■ YOUR TASK: Return exactly the lines of the records below, starting at the line that contains "(∀ k, Table.get" and ending at the line that contains "y.toNat / (2 ^ 64 : Nat))", with both of those lines kept.

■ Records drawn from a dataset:
/-- The next released slot of a ring becomes the engine's program counter: its command joins those in flight with the words
that stand in the slot, and READ moves on by one (R24, R28), descriptor copies that are due to be dropped going first (R224); and
the command whose turn it is, once ready, is executed by the next step for its engine, as far as the boundaries left to the
turn (log 17). -/
def Obligations.StepRunsCommand : Prop :=
  (∀ (s s1 s2 : State) (n : Nat) (e : Eng) (q : W64 × W64 × W64 × W64),
    s.nextTurn = (.start n e, s1) → ({ s1 with focus := .hub } : State).mayStart n e = true →
    let u : State := { s1 with focus := .hub }
    let v := u.modCore n Core.dropIfDue
    Ok (readSlot n e (s1.ring n e) (s1.ring n e).read) v q s2 →
    ∃ t f, step s = .next t ∧ (t.ring n e).flight = (s1.ring n e).flight ++ [f] ∧ (t.ring n e).read = (s1.ring n e).read + 1 ∧
      f.slot = (s1.ring n e).read ∧ f.q0 = q.1 ∧ f.q1 = q.2.1 ∧ f.q2 = q.2.2.1 ∧ f.q3 = q.2.2.2 ∧
      f.org = Table.get Origin.empty (s1.ring n e).org (s1.ring n e).read.toNat ∧ t.mem = s2.mem ∧
      (t.core n).descs = (s2.core n).descs) ∧
  (∀ (s s1 : State) (n : Nat) (e : Eng) (i : Nat) (k : Option Nat) (slow : Bool) (f : Flight) (x : Instr),
    s.nextTurn = (.advance n e i k slow, s1) → (s1.core n).frozen = false → s1.gated (dieOf n) = false →
    (s1.ring n e).flight[i]? = some f → ((s1.ring n e).flight.take i).all (fun g => g.phase == .done) = true →
    f.phase = .ready → f.begun = true ∨ (s1.core n).mayBegin e = true → f.overdue e s1.now = false →
    commandOf e f.q0 f.q1 f.q2 f.q3 = some x → step s = exec x { s1 with left := k, slow := slow, focus := .flight n e i })

/-- Words written out from the encodings of the spec, one or more for each family, are the instructions they stand for: the
worked lines of R54 and R290, control words of R51 to R53, and command words of R55 with the opcodes of R58 and R62 to R66. -/
def Obligations.WordsDecode : Prop :=
  decode (.word 0x0020000B#32) = some (.ringPost .ld 2#12) ∧
  decode (.word 0x0010010B#32) = some (.ringPost .mx 1#12) ∧
  decode (.word 0x0005850B#32) = some (.ringPostFreshReg .mx 11#5 0#12) ∧
  decode (.word 0x0630100B#32) = some (.semWait 3#5) ∧
  decode (.word 0x10B6252B#32) = some (.amoAdd false .die 10#5 11#5 12#5) ∧
  decode (.word 0x0200300B#32) = some .taskAbort ∧
  decode (.word 0x0005005B#32) = some (.ctxSave 10#5) ∧
  decode (.word 0x00B50533#32) = some (.standardInstruction (.alu .add 10#5 10#5 11#5)) ∧
  decode (.cmd 0xF000000000000000#64 0#64 0#64 0#64) = some (.nop .ld ⟨0#5, false, 0#5, false, 0#20, 0#2, 0#2, false⟩) ∧
  decode (.cmd 0xF010000000000000#64 0#64 0#64 0#64) = some (.nop .st ⟨0#5, false, 0#5, false, 0#20, 0#2, 0#2, false⟩) ∧
  decode (.cmd 0xF131470004000000#64 0x40005#64 0#64 0#64) =
    some (.cbRelCommand .vx ⟨2#5, true, 3#5, true, 64#20, 0#2, 0#2, false⟩ { cb := 5, m := 4 }) ∧
  decode (.cmd 0x0100000400000000#64 0x2000000060000000#64 0x0000000010080020#64 0x0008000000000020#64) =
    some (.ldTile ⟨0#5, false, 0#5, false, 0x4000#20, 0#2, 0#2, false⟩
      { res := 0, rft := false, rreg := 0, dcen := false, span := 0, tr := false, cs := 0, dst := 0x60000000, q1hi := 0x20000000,
        len0 := 32, cnt1 := 8, cnt2 := 1, dctr := 0, stype := 0, q2z := 0, q3 := 0x0008000000000020 }) ∧
  decode (.cmd 0x012007010000000D#64 0x00000000A0000180#64 0#64 0#64) =
    some (.mmaBf16 ⟨0#5, false, 3#5, true, 4096#20, 0#2, 0#2, false⟩ { md := 0xD, q1 := 0xA0000180, q2 := 0, q3 := 0 }) ∧
  decode (.cmd 0x12300B0000210001#64 0x0000000C10800304#64 0#64 0#64) =
    some (.vxAdds ⟨0#5, false, 5#5, true, 2#20, 0#2, 1#2, false⟩
      { msk := 1, mz := false, gz := 0, xm := 0, vd := 4, z76 := 0, etype := 3, va := ⟨2, 0, 0, false⟩, vb := ⟨3, 0, 0, true⟩,
        vc := ⟨0, 0, 0, false⟩, kd := 0, ka := 0, kb := 0, imm := 0, etype2 := 0, q2z := 0, q3 := 0 }) ∧
  decode (.cmd 0x0251400400000000#64 0x6007100800000006#64 0x0008020060020000#64 0#64) =
    some (.tvBlk ⟨2#5, true, 0#5, false, 0x4000#20, 0#2, 0#2, false⟩
      { fe := false, fin := false, modz := 0, sreg := 6, q1z := 0, idx := 0, q1zz := 0, stw := 0x60071008, src := 0x60020000,
        spitch := 512, ntok := 8, q2z := 0, q3 := 0 }) ∧
  decode (.cmd 0x0441C90004000003#64 0x6006000060080000#64 0x6007000000080008#64 0x00000A0C00080001#64) =
    some (.ctSoftmax ⟨3#5, true, 4#5, true, 64#20, 0#2, 0#2, false⟩
      { causal := true, pre := true, modz := 0, dst := 0x60080000, src := 0x60060000, len := 8, rows := 8, q2z := 0,
        aux := 0x60070000, spitch := 1, dpitch := 8, stype := 0x0C, dtype := 0x0A, row0 := 0 })

/-- Decoding undoes encoding, for every well-formed instruction that has words: no bit of an encoding is dropped. -/
def Obligations.DecodeEncode : Prop :=
  ∀ (i : Instr) (c : Code), i.wf = true → encode i = some c → decode c = some i

/-- Every step keeps memory in its canonical form and every fault queue within the 16 records it has room for (R351). -/
def Obligations.StepKeepsInvariant : Prop :=
  ∀ s t : State, s.MemOk → s.FqOk → step s = .next t → t.MemOk ∧ t.FqOk

/-- After package reset memory lists nothing, in canonical form, and no fault queue holds a record.
That memory lists nothing and that the queues are empty are the model's choices (log 5, log 9). -/
def Obligations.ResetMeetsInvariant : Prop :=
  State.reset.MemOk ∧ State.reset.FqOk ∧ (∀ pa, Memory.read State.reset.mem pa = Memory.absent) ∧ ∀ n, (State.reset.core n).fq = []

/-- What package reset leaves: every core and every lane service core is held in reset, every semaphore is 0, no buffer is configured, no link is up,
every dependence counter is 0, and the registers whose reset value the spec gives hold it: `cwlim` (R310), region table entry 0 of
both copies (R97), DBPCTL.THR (R121), STGBASE (R122), HLSTAT.UP (R127), SCHQUANT.TAU (R335), MBRSP.DONE (R378) and a lane map of the identity (R389).
The semaphores, buffers and counters are the model's reset values (log 9, log 25). -/
def Obligations.ResetValues : Prop :=
  (∀ n, (State.reset.core n).hart.run = .reset ∧ State.reset.lane n = Hart.reset ∧ (∀ i, (State.reset.core n).sem i = 0) ∧
    (∀ i, ((State.reset.core n).cb i).configured = false) ∧ (State.reset.core n).hart.csrRaw 0x801 = 0x1000000#64) ∧
  (∀ d, State.reset.inReset d = true) ∧ (∀ p, State.reset.reaches p = false) ∧
  (∀ k, Table.get (0 : W16) State.reset.depCnt k = 0) ∧
  State.reset.rtActive 0 = { valid := true, rplen := false, rplidx := 0, gran := 0, smask := 0xFF, base := 0, size := 512, stkoff := 0 } ∧
  State.reset.rtStaged 0 = State.reset.rtActive 0 ∧ (State.reset.rtActive 1).valid = false ∧
  State.reset.reg 0x030000211000 = 8#64 ∧ State.reset.fld 0x030000202000 38 22 = 0x1FEE0 ∧ State.reset.reg 0x030000240000 = 0xF#64 ∧
  State.reset.reg 0x030001500010 = 225000#64 ∧ State.reset.reg 0x030001700008 = 1#64 ∧ State.reset.reg 0x030002000400 = 0x3210#64

/-! ### Standard instructions (R48) -/

namespace Sys2Proof.Machine

/-- The low 32 bits of a number as a 64-bit register holds them, sign-extended. -/
def sx32 (v : Nat) : Nat := if 2 ^ 31 ≤ v % 2 ^ 32 then v % 2 ^ 32 + (2 ^ 64 - 2 ^ 32) else v % 2 ^ 32

/-- The low 32 bits of a number read as a signed number. -/
def sgn32 (v : Nat) : Int := if 2 ^ 31 ≤ v % 2 ^ 32 then (v % 2 ^ 32 : Int) - 2 ^ 32 else (v % 2 ^ 32 : Int)

/-- The result of a register-register operation as a number below 2^64, by the arithmetic of its operands. -/
def aluRule (op : AluOp) (x y : W64) : Nat :=
  let k := y.toNat % 64
  let m := 2 ^ 64 - 1
  match op with
  | .add => (x.toNat + y.toNat) % 2 ^ 64
  | .sub => (2 ^ 64 + x.toNat - y.toNat) % 2 ^ 64
  | .sll => x.toNat * 2 ^ k % 2 ^ 64
  | .slt => if x.toInt < y.toInt then 1 else 0
  | .sltu => if x.toNat < y.toNat then 1 else 0
  | .xor => x.toNat ^^^ y.toNat
  | .srl => x.toNat / 2 ^ k
  | .sra => wrap 64 (x.toInt / (2 ^ k : Nat))
  | .or => x.toNat ||| y.toNat
  | .and => x.toNat &&& y.toNat
  | .mul => x.toNat * y.toNat % 2 ^ 64
  | .mulh => wrap 64 (x.toInt * y.toInt / (2 ^ 64 : Nat))
  | .mulhsu => wrap 64 (x.toInt * y.toNat / (2 ^ 64 : Nat))
  | .mulhu => x.toNat * y.toNat / 2 ^ 64
  | .div => if y = 0 then m else wrap 64 (x.toInt.tdiv y.toInt)
  | .divu => if y = 0 then m else x.toNat / y.toNat
  | .rem => if y = 0 then x.toNat else wrap 64 (x.toInt.tmod y.toInt)
  | .remu => if y = 0 then x.toNat else x.toNat % y.toNat
  | .sh1add => (y.toNat + 2 * x.toNat) % 2 ^ 64
  | .sh2add => (y.toNat + 4 * x.toNat) % 2 ^ 64
  | .sh3add => (y.toNat + 8 * x.toNat) % 2 ^ 64
  | .addUw => (y.toNat + x.toNat % 2 ^ 32) % 2 ^ 64
  | .sh1addUw => (y.toNat + 2 * (x.toNat % 2 ^ 32)) % 2 ^ 64
  | .sh2addUw => (y.toNat + 4 * (x.toNat % 2 ^ 32)) % 2 ^ 64
  | .sh3addUw => (y.toNat + 8 * (x.toNat % 2 ^ 32)) % 2 ^ 64
  | .andn => x.toNat &&& (m - y.toNat)
  | .orn => x.toNat ||| (m - y.toNat)
  | .xnor => m - (x.toNat ^^^ y.toNat)
  | .max => wrap 64 (max x.toInt y.toInt)
  | .maxu => max x.toNat y.toNat
  | .min => wrap 64 (min x.toInt y.toInt)
  | .minu => min x.toNat y.toNat
  | .rol => (x.toNat * 2 ^ k + x.toNat / 2 ^ (64 - k)) % 2 ^ 64
  | .ror => (x.toNat / 2 ^ k + x.toNat * 2 ^ (64 - k)) % 2 ^ 64

/-- The same for the operations on words. -/
def aluwRule (op : AluWOp) (x y : W64) : Nat :=
  let a := x.toNat % 2 ^ 32
  let b := y.toNat % 2 ^ 32
  let k := y.toNat % 32
  match op with
  | .addw => sx32 (a + b)
  | .subw => sx32 (2 ^ 32 + a - b)
  | .sllw => sx32 (a * 2 ^ k)
  | .srlw => sx32 (a / 2 ^ k)
  | .sraw => sx32 (wrap 32 (sgn32 a / (2 ^ k : Nat)))
  | .mulw => sx32 (a * b)
  | .divw => if b = 0 then 2 ^ 64 - 1 else sx32 (wrap 32 ((sgn32 a).tdiv (sgn32 b)))
  | .divuw => if b = 0 then 2 ^ 64 - 1 else sx32 (a / b)
  | .remw => if b = 0 then sx32 a else sx32 (wrap 32 ((sgn32 a).tmod (sgn32 b)))
  | .remuw => if b = 0 then sx32 a else sx32 (a % b)
  | .rolw => sx32 (a * 2 ^ k + a / 2 ^ (32 - k))
  | .rorw => sx32 (a / 2 ^ k + a * 2 ^ (32 - k))

/-- The same for the operations with an immediate, which counts sign-extended. -/
def immRule (op : ImmOp) (x i : W64) : Nat :=
  match op with
  | .addi => (x.toNat + i.toNat) % 2 ^ 64
  | .slti => if x.toInt < i.toInt then 1 else 0
  | .sltiu => if x.toNat < i.toNat then 1 else 0
  | .xori => x.toNat ^^^ i.toNat
  | .ori => x.toNat ||| i.toNat
  | .andi => x.toNat &&& i.toNat

/-- The same for shifts by `k` places. -/
def shiftRule (op : ShiftOp) (x : W64) (k : Nat) : Nat :=
  match op with
  | .slli => x.toNat * 2 ^ k % 2 ^ 64
  | .srli => x.toNat / 2 ^ k
  | .srai => wrap 64 (x.toInt / (2 ^ k : Nat))
  | .rori => (x.toNat / 2 ^ k + x.toNat * 2 ^ (64 - k)) % 2 ^ 64
  | .slliUw => x.toNat % 2 ^ 32 * 2 ^ k % 2 ^ 64

def shiftwRule (op : ShiftWOp) (x : W64) (k : Nat) : Nat :=
  let a := x.toNat % 2 ^ 32
  match op with
  | .slliw => sx32 (a * 2 ^ k)
  | .srliw => sx32 (a / 2 ^ k)
  | .sraiw => sx32 (wrap 32 (sgn32 a / (2 ^ k : Nat)))
  | .roriw => sx32 (a / 2 ^ k + a * 2 ^ (32 - k))

/-- What makes `r` the count of leading zeros of the low `w` bits of `x`. -/
def IsClz (w x r : Nat) : Prop := r ≤ w ∧ x % 2 ^ w < 2 ^ (w - r) ∧ (r < w → 2 ^ (w - r - 1) ≤ x % 2 ^ w)

/-- What makes `r` the count of trailing zeros of the low `w` bits of `x`. -/
def IsCtz (w x r : Nat) : Prop := r ≤ w ∧ x % 2 ^ r = 0 ∧ (r < w → x / 2 ^ r % 2 = 1)

/-- What makes `r` the result of an operation with one operand `x`. -/
def unRule (op : UnOp) (x r : Nat) : Prop :=
  match op with
  | .clz => IsClz 64 x r
  | .ctz => IsCtz 64 x r
  | .cpop => r = ((List.range 64).map fun i => x / 2 ^ i % 2).sum
  | .clzw => IsClz 32 x r
  | .ctzw => IsCtz 32 x r
  | .cpopw => r = ((List.range 32).map fun i => x / 2 ^ i % 2).sum
  | .sextB => r = if 2 ^ 7 ≤ x % 2 ^ 8 then x % 2 ^ 8 + (2 ^ 64 - 2 ^ 8) else x % 2 ^ 8
  | .sextH => r = if 2 ^ 15 ≤ x % 2 ^ 16 then x % 2 ^ 16 + (2 ^ 64 - 2 ^ 16) else x % 2 ^ 16
  | .zextH => r = x % 2 ^ 16
  | .rev8 => ∀ i < 8, r / 256 ^ i % 256 = x / 256 ^ (7 - i) % 256
  | .orcB => ∀ i < 8, r / 256 ^ i % 256 = if x / 256 ^ i % 256 = 0 then 0 else 255

/-- What a load of a kind leaves in its register, of the number its bytes make. -/
def memRule (k : MemKind) (v : Nat) : Nat :=
  match k with
  | .b => if 2 ^ 7 ≤ v then v + (2 ^ 64 - 2 ^ 8) else v
  | .h => if 2 ^ 15 ≤ v then v + (2 ^ 64 - 2 ^ 16) else v
  | .w => sx32 v
  | _ => v

end Sys2Proof.Machine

■ FINISHED EXERCISE:
  (∀ k, Table.get (0 : W16) State.reset.depCnt k = 0) ∧
  State.reset.rtActive 0 = { valid := true, rplen := false, rplidx := 0, gran := 0, smask := 0xFF, base := 0, size := 512, stkoff := 0 } ∧
  State.reset.rtStaged 0 = State.reset.rtActive 0 ∧ (State.reset.rtActive 1).valid = false ∧
  State.reset.reg 0x030000211000 = 8#64 ∧ State.reset.fld 0x030000202000 38 22 = 0x1FEE0 ∧ State.reset.reg 0x030000240000 = 0xF#64 ∧
  State.reset.reg 0x030001500010 = 225000#64 ∧ State.reset.reg 0x030001700008 = 1#64 ∧ State.reset.reg 0x030002000400 = 0x3210#64

/-! ### Standard instructions (R48) -/

namespace Sys2Proof.Machine

/-- The low 32 bits of a number as a 64-bit register holds them, sign-extended. -/
def sx32 (v : Nat) : Nat := if 2 ^ 31 ≤ v % 2 ^ 32 then v % 2 ^ 32 + (2 ^ 64 - 2 ^ 32) else v % 2 ^ 32

/-- The low 32 bits of a number read as a signed number. -/
def sgn32 (v : Nat) : Int := if 2 ^ 31 ≤ v % 2 ^ 32 then (v % 2 ^ 32 : Int) - 2 ^ 32 else (v % 2 ^ 32 : Int)

/-- The result of a register-register operation as a number below 2^64, by the arithmetic of its operands. -/
def aluRule (op : AluOp) (x y : W64) : Nat :=
  let k := y.toNat % 64
  let m := 2 ^ 64 - 1
  match op with
  | .add => (x.toNat + y.toNat) % 2 ^ 64
  | .sub => (2 ^ 64 + x.toNat - y.toNat) % 2 ^ 64
  | .sll => x.toNat * 2 ^ k % 2 ^ 64
  | .slt => if x.toInt < y.toInt then 1 else 0
  | .sltu => if x.toNat < y.toNat then 1 else 0
  | .xor => x.toNat ^^^ y.toNat
  | .srl => x.toNat / 2 ^ k
  | .sra => wrap 64 (x.toInt / (2 ^ k : Nat))
  | .or => x.toNat ||| y.toNat
  | .and => x.toNat &&& y.toNat
  | .mul => x.toNat * y.toNat % 2 ^ 64
  | .mulh => wrap 64 (x.toInt * y.toInt / (2 ^ 64 : Nat))
  | .mulhsu => wrap 64 (x.toInt * y.toNat / (2 ^ 64 : Nat))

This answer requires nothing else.